• [EXERCISE OBJECTIVE]
State how many lines of the entries below hold the word "some"; reply with nothing but the number.

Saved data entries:
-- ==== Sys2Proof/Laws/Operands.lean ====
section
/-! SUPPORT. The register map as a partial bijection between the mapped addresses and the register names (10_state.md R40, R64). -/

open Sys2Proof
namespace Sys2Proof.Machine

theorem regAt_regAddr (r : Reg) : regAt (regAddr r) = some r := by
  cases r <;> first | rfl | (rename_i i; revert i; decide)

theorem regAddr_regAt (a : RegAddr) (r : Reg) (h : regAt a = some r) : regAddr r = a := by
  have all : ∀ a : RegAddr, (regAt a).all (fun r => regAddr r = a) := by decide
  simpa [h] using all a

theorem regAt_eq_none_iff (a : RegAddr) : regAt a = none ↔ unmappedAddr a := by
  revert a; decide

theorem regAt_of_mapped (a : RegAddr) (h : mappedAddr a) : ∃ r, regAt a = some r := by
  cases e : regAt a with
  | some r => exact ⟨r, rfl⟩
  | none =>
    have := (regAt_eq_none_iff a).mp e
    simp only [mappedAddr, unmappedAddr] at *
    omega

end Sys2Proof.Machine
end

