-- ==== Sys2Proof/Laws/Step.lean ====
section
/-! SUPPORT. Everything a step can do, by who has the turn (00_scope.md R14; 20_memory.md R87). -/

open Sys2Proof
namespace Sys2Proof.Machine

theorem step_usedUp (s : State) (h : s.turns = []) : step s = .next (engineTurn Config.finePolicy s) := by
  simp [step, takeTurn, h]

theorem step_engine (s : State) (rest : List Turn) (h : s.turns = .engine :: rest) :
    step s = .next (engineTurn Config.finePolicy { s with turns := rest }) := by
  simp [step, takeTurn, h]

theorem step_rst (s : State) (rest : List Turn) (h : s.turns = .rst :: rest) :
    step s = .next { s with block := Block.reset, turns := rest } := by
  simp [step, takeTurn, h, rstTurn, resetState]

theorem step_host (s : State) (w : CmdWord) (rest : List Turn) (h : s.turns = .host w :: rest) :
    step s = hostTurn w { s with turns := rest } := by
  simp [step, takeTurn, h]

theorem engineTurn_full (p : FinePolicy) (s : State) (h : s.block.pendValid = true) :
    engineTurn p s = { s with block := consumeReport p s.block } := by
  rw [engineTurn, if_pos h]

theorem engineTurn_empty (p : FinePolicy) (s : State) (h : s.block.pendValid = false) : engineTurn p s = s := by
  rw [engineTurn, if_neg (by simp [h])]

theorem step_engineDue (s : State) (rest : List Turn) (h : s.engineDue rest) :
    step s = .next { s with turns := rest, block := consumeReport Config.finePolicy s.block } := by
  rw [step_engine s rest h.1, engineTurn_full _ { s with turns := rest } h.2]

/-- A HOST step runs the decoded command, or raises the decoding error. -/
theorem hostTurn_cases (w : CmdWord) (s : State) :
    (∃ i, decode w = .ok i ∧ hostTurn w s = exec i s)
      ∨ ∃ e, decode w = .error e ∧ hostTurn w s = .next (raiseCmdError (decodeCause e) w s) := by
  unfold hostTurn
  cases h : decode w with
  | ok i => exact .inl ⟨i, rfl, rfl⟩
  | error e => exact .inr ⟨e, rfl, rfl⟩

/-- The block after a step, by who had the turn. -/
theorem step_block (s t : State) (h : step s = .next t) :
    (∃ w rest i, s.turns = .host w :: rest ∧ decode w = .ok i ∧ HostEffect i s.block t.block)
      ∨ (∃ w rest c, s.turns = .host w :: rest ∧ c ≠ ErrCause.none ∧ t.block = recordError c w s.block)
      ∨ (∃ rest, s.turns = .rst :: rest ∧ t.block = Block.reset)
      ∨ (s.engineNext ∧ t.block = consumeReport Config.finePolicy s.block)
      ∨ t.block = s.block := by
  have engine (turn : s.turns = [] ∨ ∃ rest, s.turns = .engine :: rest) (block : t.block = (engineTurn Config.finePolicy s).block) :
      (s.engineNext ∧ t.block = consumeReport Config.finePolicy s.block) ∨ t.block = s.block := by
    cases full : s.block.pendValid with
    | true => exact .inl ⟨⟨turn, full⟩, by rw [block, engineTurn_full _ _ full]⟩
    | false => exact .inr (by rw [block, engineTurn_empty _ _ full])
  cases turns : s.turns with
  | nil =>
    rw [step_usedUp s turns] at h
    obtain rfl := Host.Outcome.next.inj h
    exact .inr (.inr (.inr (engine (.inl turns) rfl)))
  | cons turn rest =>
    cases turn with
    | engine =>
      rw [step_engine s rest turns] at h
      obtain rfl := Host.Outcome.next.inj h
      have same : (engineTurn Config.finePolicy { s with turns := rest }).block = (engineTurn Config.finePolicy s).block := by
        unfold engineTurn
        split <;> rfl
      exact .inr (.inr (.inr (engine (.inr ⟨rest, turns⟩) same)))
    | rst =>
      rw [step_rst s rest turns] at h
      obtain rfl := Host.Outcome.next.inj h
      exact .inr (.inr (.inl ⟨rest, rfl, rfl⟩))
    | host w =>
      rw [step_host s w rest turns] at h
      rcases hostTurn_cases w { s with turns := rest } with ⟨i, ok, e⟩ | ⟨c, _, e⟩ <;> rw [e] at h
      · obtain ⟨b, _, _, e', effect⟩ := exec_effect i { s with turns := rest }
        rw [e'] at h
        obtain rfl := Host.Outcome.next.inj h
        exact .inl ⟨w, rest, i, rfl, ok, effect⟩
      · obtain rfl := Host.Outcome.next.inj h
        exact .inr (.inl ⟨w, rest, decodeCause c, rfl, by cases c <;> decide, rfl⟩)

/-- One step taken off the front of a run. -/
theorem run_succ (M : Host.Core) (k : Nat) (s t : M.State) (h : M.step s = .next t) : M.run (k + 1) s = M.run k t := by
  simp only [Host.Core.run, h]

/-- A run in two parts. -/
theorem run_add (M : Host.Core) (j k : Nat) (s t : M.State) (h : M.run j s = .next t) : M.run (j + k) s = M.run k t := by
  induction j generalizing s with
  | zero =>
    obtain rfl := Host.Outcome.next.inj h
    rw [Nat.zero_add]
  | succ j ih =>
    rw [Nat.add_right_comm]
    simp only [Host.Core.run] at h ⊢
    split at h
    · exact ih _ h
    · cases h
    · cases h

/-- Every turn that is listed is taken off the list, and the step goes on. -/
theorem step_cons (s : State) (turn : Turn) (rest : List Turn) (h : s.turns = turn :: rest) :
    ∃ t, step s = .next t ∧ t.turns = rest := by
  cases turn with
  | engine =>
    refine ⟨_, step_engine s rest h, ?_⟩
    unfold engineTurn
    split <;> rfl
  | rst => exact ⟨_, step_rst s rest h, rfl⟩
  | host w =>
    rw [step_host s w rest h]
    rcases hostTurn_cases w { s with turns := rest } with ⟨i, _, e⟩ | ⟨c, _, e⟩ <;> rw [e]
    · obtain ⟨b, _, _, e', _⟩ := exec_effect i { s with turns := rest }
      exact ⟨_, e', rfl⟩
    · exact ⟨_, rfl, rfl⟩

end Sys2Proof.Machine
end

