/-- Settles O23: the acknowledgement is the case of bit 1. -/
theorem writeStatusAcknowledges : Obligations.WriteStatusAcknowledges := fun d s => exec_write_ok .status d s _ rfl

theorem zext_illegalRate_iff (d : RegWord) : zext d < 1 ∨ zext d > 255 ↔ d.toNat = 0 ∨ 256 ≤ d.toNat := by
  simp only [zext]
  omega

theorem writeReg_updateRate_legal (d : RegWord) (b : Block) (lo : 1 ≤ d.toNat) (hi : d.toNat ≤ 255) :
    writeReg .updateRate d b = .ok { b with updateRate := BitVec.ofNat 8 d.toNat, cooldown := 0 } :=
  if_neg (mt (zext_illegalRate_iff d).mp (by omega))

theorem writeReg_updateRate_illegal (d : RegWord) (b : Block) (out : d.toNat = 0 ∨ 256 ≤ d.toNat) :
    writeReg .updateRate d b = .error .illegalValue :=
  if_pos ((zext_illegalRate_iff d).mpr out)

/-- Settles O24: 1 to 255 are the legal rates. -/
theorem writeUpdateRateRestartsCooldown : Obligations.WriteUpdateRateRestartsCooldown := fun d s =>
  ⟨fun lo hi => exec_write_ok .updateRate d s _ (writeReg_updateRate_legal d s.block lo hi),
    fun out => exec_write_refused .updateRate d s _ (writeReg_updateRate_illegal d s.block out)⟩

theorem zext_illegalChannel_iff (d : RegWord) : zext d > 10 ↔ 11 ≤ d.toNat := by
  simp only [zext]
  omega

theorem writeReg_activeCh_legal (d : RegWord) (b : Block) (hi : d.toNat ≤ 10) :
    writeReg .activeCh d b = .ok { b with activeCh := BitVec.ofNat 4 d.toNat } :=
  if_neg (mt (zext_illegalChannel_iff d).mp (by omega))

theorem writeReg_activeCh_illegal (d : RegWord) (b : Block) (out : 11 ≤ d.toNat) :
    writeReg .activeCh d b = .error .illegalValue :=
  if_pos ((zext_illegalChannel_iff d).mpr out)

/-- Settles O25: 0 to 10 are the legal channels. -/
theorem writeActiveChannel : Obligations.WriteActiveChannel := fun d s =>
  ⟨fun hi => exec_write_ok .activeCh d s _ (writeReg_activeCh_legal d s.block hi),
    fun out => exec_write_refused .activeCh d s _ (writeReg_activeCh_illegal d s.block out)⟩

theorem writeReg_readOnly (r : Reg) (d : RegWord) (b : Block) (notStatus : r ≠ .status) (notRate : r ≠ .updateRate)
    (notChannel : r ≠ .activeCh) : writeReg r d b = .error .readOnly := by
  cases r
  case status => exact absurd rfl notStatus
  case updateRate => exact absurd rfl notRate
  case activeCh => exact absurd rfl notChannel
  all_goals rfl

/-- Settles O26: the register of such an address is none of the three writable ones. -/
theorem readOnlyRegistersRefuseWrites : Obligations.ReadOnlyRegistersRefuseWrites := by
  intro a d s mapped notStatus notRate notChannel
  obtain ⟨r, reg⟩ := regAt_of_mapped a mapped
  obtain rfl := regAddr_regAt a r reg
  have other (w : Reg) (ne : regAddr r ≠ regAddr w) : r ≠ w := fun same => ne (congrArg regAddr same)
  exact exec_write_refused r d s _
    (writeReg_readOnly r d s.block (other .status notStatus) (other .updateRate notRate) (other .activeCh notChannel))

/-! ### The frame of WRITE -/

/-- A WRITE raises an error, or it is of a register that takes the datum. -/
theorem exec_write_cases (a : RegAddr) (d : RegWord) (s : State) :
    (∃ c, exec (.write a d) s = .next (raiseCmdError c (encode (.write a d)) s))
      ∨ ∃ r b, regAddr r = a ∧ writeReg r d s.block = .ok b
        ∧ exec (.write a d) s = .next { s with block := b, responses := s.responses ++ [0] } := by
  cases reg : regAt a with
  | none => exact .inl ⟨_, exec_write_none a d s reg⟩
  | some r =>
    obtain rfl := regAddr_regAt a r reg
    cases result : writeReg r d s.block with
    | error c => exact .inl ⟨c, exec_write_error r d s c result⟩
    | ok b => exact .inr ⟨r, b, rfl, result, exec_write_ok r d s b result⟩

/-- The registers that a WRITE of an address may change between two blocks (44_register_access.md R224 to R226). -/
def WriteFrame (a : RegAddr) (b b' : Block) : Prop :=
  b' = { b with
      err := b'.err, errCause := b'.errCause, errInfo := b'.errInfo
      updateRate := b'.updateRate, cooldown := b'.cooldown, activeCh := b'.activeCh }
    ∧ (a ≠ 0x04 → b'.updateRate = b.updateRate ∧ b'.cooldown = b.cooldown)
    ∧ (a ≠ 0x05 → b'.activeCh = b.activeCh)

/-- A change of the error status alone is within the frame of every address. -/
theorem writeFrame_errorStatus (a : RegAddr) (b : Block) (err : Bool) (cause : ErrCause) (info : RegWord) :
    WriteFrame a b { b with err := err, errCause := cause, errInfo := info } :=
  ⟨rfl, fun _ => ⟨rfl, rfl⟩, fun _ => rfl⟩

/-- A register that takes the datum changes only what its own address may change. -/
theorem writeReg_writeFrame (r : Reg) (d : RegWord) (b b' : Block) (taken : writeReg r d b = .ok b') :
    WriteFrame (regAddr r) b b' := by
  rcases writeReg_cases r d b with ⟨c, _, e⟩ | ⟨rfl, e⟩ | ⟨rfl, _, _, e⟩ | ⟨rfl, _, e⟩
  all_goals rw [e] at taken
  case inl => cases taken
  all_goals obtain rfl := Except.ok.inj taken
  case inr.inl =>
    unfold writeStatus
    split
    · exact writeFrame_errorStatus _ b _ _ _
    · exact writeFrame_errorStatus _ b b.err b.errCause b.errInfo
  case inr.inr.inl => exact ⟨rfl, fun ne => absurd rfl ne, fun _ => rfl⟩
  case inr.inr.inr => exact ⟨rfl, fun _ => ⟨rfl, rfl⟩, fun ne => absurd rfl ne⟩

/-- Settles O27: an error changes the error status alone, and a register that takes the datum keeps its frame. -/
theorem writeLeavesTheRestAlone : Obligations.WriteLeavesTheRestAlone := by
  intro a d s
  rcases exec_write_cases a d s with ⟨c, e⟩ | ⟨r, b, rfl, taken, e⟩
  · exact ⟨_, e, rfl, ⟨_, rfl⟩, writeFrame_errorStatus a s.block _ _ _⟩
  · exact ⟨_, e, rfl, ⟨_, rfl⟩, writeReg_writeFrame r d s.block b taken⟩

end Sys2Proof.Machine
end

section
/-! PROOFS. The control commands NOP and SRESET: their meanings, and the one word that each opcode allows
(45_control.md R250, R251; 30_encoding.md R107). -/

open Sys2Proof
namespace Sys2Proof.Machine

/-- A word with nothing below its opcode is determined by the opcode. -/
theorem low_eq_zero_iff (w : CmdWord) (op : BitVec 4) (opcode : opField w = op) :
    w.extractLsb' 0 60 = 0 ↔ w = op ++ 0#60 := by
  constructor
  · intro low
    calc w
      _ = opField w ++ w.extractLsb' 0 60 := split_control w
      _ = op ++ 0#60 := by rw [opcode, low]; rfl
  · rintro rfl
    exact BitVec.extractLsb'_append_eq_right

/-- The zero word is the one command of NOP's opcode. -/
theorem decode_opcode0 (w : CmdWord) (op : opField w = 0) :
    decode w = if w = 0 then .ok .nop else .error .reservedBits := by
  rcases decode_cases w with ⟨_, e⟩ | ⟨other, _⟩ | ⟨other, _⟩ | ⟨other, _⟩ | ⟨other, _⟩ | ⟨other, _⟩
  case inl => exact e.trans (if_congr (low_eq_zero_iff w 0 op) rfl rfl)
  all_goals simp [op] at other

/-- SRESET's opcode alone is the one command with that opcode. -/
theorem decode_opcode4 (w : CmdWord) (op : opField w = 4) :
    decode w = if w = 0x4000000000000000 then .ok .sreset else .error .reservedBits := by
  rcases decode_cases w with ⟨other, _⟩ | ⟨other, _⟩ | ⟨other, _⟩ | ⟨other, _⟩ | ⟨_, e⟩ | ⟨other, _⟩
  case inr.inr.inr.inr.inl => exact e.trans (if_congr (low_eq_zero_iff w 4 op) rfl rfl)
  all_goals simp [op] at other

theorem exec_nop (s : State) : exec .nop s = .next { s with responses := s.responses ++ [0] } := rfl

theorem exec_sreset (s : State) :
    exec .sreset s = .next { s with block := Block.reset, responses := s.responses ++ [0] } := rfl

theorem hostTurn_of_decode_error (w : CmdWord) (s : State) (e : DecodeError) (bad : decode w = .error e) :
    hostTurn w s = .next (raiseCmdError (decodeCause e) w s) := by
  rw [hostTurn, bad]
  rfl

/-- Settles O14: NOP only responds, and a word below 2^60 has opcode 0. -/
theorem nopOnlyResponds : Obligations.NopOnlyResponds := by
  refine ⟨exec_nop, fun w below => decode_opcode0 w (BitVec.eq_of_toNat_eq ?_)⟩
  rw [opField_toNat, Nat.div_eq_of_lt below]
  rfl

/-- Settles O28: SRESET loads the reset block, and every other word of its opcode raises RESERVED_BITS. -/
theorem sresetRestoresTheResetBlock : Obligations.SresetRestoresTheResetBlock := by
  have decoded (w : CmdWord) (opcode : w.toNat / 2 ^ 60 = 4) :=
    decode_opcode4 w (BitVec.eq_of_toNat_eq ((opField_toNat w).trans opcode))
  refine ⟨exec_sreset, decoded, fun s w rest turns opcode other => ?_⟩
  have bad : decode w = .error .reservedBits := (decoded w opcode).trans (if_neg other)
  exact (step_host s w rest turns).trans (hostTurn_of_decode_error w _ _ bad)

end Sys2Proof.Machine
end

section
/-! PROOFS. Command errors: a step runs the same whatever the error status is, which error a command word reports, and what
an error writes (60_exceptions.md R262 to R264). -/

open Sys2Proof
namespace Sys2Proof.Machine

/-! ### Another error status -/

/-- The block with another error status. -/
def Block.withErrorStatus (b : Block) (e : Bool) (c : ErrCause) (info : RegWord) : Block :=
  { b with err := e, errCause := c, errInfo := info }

• [FINISHED EXERCISE]
5